— Task statement —
Only one stretch of the data below is wanted: the lines starting at the one with "theorem engineStep_ne_refused (s" and ending at the one with "unfold scanOn; split_ifs with h", both included, given again exactly.

--- Record extracts Enclosed Below ---

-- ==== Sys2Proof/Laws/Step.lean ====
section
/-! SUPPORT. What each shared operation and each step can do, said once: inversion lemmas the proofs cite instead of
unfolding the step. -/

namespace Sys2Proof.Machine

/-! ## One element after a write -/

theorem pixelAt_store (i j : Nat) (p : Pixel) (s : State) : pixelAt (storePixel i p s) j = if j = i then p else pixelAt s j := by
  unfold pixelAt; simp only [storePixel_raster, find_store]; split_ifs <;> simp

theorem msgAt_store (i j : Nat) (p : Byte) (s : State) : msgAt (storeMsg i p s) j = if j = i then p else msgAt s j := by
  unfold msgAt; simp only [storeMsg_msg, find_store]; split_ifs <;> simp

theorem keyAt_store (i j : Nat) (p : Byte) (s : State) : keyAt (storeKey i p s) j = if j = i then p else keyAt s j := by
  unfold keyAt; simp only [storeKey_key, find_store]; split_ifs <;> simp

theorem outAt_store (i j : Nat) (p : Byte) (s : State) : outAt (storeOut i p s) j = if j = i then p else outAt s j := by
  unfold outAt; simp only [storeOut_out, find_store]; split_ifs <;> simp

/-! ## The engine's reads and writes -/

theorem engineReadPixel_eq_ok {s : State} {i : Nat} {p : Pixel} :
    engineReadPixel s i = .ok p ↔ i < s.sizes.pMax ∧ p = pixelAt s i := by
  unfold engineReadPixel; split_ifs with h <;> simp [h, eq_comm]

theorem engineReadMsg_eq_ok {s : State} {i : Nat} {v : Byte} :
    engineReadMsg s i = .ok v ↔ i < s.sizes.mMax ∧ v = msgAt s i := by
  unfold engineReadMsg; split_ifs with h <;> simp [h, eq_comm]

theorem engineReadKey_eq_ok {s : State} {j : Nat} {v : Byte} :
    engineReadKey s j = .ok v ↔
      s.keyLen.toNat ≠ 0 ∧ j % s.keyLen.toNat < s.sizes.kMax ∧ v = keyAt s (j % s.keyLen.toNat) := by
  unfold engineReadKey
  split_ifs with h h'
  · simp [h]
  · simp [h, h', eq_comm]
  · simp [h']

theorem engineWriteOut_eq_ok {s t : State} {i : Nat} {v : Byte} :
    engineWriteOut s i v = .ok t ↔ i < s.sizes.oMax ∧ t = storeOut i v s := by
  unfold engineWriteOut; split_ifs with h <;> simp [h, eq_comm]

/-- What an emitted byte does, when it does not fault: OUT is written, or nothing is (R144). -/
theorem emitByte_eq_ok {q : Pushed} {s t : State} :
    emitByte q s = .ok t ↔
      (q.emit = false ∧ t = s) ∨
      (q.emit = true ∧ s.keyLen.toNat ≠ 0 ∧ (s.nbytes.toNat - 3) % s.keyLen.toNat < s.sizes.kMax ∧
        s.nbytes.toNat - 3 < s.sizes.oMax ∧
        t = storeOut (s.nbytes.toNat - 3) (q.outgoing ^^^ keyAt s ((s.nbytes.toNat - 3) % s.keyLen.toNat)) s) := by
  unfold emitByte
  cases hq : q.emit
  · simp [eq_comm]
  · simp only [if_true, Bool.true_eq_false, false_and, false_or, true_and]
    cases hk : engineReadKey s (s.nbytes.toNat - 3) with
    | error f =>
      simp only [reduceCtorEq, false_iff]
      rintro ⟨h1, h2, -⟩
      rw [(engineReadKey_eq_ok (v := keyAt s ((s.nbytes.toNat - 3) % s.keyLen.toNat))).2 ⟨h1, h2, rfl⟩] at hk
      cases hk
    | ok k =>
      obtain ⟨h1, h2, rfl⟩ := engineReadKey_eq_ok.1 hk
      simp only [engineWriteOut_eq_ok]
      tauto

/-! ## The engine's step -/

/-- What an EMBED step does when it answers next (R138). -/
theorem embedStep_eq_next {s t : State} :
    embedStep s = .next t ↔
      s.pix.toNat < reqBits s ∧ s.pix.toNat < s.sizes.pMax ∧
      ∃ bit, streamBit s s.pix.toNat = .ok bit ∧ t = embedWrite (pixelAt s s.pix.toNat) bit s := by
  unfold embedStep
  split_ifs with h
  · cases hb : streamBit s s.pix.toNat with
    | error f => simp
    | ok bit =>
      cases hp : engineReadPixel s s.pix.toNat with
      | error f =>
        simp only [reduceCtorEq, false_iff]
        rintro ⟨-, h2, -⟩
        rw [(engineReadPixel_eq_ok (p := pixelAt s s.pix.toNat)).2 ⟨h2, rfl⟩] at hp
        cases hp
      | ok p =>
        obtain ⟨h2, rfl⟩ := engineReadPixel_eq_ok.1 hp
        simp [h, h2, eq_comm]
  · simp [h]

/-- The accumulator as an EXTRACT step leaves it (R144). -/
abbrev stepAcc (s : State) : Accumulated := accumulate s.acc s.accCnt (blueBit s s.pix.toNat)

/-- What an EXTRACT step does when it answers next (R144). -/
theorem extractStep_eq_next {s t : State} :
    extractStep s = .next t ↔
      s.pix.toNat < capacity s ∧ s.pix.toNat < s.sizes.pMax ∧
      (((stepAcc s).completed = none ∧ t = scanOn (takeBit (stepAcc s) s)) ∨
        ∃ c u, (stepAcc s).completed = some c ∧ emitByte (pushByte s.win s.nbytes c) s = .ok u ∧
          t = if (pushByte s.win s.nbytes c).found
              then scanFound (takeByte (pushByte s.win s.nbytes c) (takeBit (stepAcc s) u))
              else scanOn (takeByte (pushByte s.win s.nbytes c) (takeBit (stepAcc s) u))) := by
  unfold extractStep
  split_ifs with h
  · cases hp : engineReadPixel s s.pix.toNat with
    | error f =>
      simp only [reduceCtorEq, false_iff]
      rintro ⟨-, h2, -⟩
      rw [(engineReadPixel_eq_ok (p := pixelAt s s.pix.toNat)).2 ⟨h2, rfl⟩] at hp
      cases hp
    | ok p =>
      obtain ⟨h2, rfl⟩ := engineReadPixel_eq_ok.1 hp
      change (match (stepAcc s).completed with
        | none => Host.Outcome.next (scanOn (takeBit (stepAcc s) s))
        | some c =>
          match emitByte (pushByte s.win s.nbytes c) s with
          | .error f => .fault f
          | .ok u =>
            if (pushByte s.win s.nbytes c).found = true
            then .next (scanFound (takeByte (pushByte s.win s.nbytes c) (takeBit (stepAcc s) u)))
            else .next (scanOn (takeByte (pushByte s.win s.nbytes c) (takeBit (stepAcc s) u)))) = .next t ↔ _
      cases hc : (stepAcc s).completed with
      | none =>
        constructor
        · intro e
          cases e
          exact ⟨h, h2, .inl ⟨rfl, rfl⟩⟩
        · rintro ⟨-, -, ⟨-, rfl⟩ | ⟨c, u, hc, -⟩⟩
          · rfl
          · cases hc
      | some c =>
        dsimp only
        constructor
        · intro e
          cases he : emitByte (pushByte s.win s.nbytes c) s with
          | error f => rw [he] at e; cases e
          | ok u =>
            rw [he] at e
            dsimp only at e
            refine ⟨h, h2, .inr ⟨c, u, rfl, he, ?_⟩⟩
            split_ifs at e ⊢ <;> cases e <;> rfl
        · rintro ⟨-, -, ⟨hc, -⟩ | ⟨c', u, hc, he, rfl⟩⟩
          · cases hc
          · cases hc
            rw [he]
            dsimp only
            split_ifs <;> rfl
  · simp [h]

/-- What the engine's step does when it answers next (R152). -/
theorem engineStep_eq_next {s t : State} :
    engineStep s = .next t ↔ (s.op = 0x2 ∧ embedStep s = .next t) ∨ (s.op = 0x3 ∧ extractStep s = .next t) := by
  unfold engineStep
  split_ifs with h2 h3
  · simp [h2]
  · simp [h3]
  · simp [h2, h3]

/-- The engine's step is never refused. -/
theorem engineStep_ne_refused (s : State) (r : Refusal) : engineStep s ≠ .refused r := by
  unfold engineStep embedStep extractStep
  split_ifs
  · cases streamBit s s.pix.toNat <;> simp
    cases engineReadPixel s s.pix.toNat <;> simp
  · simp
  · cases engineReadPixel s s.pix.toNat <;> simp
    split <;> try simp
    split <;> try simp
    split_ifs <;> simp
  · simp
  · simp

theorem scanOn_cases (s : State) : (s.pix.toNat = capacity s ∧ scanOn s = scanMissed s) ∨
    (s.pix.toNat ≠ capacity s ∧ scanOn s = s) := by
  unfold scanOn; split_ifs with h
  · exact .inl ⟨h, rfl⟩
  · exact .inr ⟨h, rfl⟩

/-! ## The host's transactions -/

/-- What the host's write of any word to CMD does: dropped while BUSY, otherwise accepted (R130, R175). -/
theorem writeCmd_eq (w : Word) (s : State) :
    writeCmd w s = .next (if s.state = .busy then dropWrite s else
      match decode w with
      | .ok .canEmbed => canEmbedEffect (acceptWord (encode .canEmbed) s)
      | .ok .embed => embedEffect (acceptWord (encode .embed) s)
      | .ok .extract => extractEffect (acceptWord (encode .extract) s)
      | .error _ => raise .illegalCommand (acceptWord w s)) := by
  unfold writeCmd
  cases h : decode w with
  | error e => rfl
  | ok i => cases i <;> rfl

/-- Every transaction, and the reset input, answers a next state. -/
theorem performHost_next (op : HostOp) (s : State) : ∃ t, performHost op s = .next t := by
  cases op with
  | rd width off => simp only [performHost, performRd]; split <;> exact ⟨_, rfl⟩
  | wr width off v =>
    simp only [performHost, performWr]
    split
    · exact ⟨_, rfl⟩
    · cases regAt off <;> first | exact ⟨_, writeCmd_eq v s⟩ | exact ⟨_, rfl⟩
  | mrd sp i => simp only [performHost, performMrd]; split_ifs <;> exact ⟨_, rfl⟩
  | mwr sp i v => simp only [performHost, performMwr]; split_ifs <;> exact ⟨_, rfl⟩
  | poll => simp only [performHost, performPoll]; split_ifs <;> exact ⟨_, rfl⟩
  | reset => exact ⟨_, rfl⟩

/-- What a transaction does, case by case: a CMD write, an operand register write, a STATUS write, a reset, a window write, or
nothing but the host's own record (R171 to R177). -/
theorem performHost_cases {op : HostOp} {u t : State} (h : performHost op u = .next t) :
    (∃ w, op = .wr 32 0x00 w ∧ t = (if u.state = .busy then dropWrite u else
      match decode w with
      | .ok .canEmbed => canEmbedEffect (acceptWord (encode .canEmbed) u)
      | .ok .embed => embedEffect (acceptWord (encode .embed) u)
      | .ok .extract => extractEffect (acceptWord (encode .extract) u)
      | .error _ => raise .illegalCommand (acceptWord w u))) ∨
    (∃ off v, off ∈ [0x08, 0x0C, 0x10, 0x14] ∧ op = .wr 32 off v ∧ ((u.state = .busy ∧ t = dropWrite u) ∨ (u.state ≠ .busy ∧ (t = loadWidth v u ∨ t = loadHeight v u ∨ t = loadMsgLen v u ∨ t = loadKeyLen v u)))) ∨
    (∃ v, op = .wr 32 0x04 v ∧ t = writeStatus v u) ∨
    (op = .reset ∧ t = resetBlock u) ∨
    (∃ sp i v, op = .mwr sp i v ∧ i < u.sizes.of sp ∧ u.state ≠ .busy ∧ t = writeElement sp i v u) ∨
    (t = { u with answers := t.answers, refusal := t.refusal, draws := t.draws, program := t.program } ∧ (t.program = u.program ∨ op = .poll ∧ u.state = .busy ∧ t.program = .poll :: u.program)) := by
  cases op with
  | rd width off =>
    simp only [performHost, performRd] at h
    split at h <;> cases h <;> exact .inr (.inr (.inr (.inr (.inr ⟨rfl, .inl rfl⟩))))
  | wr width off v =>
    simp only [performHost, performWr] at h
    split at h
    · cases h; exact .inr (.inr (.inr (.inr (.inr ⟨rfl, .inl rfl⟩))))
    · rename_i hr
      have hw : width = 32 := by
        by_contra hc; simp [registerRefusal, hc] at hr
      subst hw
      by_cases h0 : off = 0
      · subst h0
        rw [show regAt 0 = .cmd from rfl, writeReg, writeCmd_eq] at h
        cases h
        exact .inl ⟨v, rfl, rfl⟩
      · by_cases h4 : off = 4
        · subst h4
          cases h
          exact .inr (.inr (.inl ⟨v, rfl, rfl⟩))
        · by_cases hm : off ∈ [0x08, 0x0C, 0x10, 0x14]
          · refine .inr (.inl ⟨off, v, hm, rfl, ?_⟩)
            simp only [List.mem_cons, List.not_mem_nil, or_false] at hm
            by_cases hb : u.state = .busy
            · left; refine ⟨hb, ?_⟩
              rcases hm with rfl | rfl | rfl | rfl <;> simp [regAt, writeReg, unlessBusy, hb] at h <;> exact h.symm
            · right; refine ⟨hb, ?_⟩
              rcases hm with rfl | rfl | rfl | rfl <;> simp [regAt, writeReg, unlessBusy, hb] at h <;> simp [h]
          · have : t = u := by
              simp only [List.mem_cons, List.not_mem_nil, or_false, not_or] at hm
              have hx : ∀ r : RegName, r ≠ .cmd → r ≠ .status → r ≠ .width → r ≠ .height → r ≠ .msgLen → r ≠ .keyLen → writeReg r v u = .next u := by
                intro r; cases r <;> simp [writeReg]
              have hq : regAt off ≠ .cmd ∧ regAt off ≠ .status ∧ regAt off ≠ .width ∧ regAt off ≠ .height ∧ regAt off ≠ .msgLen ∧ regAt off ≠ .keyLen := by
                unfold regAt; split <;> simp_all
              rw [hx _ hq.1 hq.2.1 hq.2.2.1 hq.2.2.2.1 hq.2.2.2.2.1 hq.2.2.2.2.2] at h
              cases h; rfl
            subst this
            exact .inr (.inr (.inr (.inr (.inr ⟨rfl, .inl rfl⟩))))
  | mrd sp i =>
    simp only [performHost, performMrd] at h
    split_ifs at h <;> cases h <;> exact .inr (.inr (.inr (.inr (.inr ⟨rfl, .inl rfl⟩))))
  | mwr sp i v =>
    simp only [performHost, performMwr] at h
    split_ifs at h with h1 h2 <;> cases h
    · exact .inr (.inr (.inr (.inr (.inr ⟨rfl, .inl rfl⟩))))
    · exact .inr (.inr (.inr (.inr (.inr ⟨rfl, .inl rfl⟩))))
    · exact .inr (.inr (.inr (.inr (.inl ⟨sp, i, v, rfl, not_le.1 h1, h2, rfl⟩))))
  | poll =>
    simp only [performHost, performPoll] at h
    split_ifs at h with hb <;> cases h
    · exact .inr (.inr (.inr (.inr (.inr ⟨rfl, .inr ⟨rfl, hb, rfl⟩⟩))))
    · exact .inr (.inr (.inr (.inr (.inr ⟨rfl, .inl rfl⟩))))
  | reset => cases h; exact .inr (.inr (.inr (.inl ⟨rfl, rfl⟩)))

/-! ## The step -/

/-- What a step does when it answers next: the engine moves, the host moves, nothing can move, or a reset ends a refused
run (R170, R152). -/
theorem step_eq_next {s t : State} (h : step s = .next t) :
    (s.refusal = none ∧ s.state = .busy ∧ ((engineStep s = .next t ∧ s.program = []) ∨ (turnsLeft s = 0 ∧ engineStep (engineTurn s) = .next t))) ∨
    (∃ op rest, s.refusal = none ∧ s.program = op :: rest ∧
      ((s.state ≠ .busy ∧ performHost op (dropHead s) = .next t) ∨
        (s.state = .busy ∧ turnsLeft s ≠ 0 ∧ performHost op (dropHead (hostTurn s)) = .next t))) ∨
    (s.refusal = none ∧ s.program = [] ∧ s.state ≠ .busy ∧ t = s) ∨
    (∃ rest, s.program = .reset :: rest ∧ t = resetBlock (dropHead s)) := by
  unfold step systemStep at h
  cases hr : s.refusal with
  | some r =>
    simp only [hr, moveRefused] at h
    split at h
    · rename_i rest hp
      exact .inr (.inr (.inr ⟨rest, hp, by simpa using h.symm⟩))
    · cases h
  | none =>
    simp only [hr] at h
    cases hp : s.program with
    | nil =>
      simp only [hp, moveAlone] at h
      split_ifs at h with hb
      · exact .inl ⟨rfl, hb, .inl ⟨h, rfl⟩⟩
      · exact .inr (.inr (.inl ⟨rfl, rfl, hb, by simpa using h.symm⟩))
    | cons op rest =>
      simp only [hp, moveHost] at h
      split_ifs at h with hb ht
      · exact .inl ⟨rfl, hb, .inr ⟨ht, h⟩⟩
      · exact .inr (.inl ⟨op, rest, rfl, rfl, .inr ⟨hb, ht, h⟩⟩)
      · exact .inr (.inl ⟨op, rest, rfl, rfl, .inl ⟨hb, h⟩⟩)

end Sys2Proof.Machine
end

--- End of Enclosed Record extracts ---

— Your response —
theorem engineStep_ne_refused (s : State) (r : Refusal) : engineStep s ≠ .refused r := by
  unfold engineStep embedStep extractStep
  split_ifs
  · cases streamBit s s.pix.toNat <;> simp
    cases engineReadPixel s s.pix.toNat <;> simp
  · simp
  · cases engineReadPixel s s.pix.toNat <;> simp
    split <;> try simp
    split <;> try simp
    split_ifs <;> simp
  · simp
  · simp

theorem scanOn_cases (s : State) : (s.pix.toNat = capacity s ∧ scanOn s = scanMissed s) ∨
    (s.pix.toNat ≠ capacity s ∧ scanOn s = s) := by
  unfold scanOn; split_ifs with h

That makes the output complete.